ENTRIES PROVIDED:
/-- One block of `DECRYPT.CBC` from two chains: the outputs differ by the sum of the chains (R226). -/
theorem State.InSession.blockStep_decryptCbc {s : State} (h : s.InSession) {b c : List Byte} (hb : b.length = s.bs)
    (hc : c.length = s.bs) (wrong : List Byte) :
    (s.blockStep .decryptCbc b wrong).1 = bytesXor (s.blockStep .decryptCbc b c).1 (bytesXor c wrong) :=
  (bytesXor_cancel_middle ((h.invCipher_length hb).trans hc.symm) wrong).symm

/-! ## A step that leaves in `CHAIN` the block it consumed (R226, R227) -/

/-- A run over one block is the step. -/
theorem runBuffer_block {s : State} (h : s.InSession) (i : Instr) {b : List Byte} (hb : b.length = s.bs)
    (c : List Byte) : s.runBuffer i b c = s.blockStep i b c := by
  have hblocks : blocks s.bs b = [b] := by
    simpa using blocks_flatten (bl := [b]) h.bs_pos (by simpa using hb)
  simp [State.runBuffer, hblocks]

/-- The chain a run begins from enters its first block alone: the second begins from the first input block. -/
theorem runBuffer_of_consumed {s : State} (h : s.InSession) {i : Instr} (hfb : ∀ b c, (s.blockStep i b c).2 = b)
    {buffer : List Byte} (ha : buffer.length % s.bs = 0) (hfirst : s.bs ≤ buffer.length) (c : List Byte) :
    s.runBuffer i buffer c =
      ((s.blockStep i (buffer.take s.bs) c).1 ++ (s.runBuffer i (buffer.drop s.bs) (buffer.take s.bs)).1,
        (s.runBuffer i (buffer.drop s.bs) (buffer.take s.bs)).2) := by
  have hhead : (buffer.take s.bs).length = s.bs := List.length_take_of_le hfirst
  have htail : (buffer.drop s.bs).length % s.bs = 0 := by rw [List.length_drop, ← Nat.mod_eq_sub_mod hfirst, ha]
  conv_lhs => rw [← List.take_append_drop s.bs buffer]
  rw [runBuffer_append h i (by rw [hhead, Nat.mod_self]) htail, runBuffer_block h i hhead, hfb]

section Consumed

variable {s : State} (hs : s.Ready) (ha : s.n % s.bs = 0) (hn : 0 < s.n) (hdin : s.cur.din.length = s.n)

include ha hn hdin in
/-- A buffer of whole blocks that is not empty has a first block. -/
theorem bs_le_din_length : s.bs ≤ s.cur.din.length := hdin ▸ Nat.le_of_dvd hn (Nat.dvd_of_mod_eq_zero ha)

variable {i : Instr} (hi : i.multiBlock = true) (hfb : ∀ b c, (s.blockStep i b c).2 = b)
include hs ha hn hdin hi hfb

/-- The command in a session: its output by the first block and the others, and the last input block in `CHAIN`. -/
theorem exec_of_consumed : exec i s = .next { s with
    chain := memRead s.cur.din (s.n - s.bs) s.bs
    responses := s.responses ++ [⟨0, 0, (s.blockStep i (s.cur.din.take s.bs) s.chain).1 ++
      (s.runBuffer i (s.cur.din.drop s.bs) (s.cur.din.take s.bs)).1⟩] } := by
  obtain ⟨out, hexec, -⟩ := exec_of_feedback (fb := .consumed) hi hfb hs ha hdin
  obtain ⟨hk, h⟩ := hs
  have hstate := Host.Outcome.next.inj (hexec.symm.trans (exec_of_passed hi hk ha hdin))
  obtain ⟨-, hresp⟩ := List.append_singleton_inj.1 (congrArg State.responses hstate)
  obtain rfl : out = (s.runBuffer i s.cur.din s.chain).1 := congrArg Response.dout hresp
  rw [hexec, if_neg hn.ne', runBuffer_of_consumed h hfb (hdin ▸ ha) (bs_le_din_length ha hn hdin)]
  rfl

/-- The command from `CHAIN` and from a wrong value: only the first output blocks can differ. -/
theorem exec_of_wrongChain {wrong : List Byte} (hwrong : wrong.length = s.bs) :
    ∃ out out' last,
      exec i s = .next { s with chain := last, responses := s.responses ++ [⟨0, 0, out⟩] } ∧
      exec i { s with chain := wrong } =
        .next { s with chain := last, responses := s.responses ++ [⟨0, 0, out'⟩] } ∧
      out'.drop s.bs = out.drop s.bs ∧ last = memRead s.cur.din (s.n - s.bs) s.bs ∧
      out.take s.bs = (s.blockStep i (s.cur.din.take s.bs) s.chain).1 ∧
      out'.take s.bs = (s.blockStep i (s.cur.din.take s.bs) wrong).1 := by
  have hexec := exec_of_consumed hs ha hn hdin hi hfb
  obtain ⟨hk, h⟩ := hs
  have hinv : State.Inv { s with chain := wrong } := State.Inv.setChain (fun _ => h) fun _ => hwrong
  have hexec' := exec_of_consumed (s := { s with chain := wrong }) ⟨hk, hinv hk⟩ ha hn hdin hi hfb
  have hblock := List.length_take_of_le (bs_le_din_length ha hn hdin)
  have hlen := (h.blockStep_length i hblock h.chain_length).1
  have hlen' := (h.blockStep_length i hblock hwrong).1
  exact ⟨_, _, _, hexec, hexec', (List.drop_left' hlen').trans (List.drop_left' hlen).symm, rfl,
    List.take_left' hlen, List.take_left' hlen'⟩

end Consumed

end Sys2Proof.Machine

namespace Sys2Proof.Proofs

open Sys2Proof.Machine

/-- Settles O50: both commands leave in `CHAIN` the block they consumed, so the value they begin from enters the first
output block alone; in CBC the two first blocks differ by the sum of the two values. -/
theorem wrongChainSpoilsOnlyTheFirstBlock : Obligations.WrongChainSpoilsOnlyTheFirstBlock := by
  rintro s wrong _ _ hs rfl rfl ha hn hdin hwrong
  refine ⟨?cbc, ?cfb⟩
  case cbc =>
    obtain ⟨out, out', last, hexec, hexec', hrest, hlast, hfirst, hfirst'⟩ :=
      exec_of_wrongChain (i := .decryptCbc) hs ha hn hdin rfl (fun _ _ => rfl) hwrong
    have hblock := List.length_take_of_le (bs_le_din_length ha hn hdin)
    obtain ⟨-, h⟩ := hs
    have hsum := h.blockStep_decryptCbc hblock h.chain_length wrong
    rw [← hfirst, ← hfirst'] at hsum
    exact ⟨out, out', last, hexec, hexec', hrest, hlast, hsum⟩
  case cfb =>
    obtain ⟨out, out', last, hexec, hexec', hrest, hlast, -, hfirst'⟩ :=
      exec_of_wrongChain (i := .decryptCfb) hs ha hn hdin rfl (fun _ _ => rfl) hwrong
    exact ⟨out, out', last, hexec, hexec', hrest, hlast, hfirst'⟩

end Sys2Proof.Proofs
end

WORK ORDER:
Exactly the lines above from the one with "(R226, R227) -/" to the one with "s.cur.din.length = s.n)", both included, are to be quoted; leave the rest out.

SOLUTION TO THE EXERCISE:
/-! ## A step that leaves in `CHAIN` the block it consumed (R226, R227) -/

/-- A run over one block is the step. -/
theorem runBuffer_block {s : State} (h : s.InSession) (i : Instr) {b : List Byte} (hb : b.length = s.bs)
    (c : List Byte) : s.runBuffer i b c = s.blockStep i b c := by
  have hblocks : blocks s.bs b = [b] := by
    simpa using blocks_flatten (bl := [b]) h.bs_pos (by simpa using hb)
  simp [State.runBuffer, hblocks]

/-- The chain a run begins from enters its first block alone: the second begins from the first input block. -/
theorem runBuffer_of_consumed {s : State} (h : s.InSession) {i : Instr} (hfb : ∀ b c, (s.blockStep i b c).2 = b)
    {buffer : List Byte} (ha : buffer.length % s.bs = 0) (hfirst : s.bs ≤ buffer.length) (c : List Byte) :
    s.runBuffer i buffer c =
      ((s.blockStep i (buffer.take s.bs) c).1 ++ (s.runBuffer i (buffer.drop s.bs) (buffer.take s.bs)).1,
        (s.runBuffer i (buffer.drop s.bs) (buffer.take s.bs)).2) := by
  have hhead : (buffer.take s.bs).length = s.bs := List.length_take_of_le hfirst
  have htail : (buffer.drop s.bs).length % s.bs = 0 := by rw [List.length_drop, ← Nat.mod_eq_sub_mod hfirst, ha]
  conv_lhs => rw [← List.take_append_drop s.bs buffer]
  rw [runBuffer_append h i (by rw [hhead, Nat.mod_self]) htail, runBuffer_block h i hhead, hfb]

section Consumed

variable {s : State} (hs : s.Ready) (ha : s.n % s.bs = 0) (hn : 0 < s.n) (hdin : s.cur.din.length = s.n)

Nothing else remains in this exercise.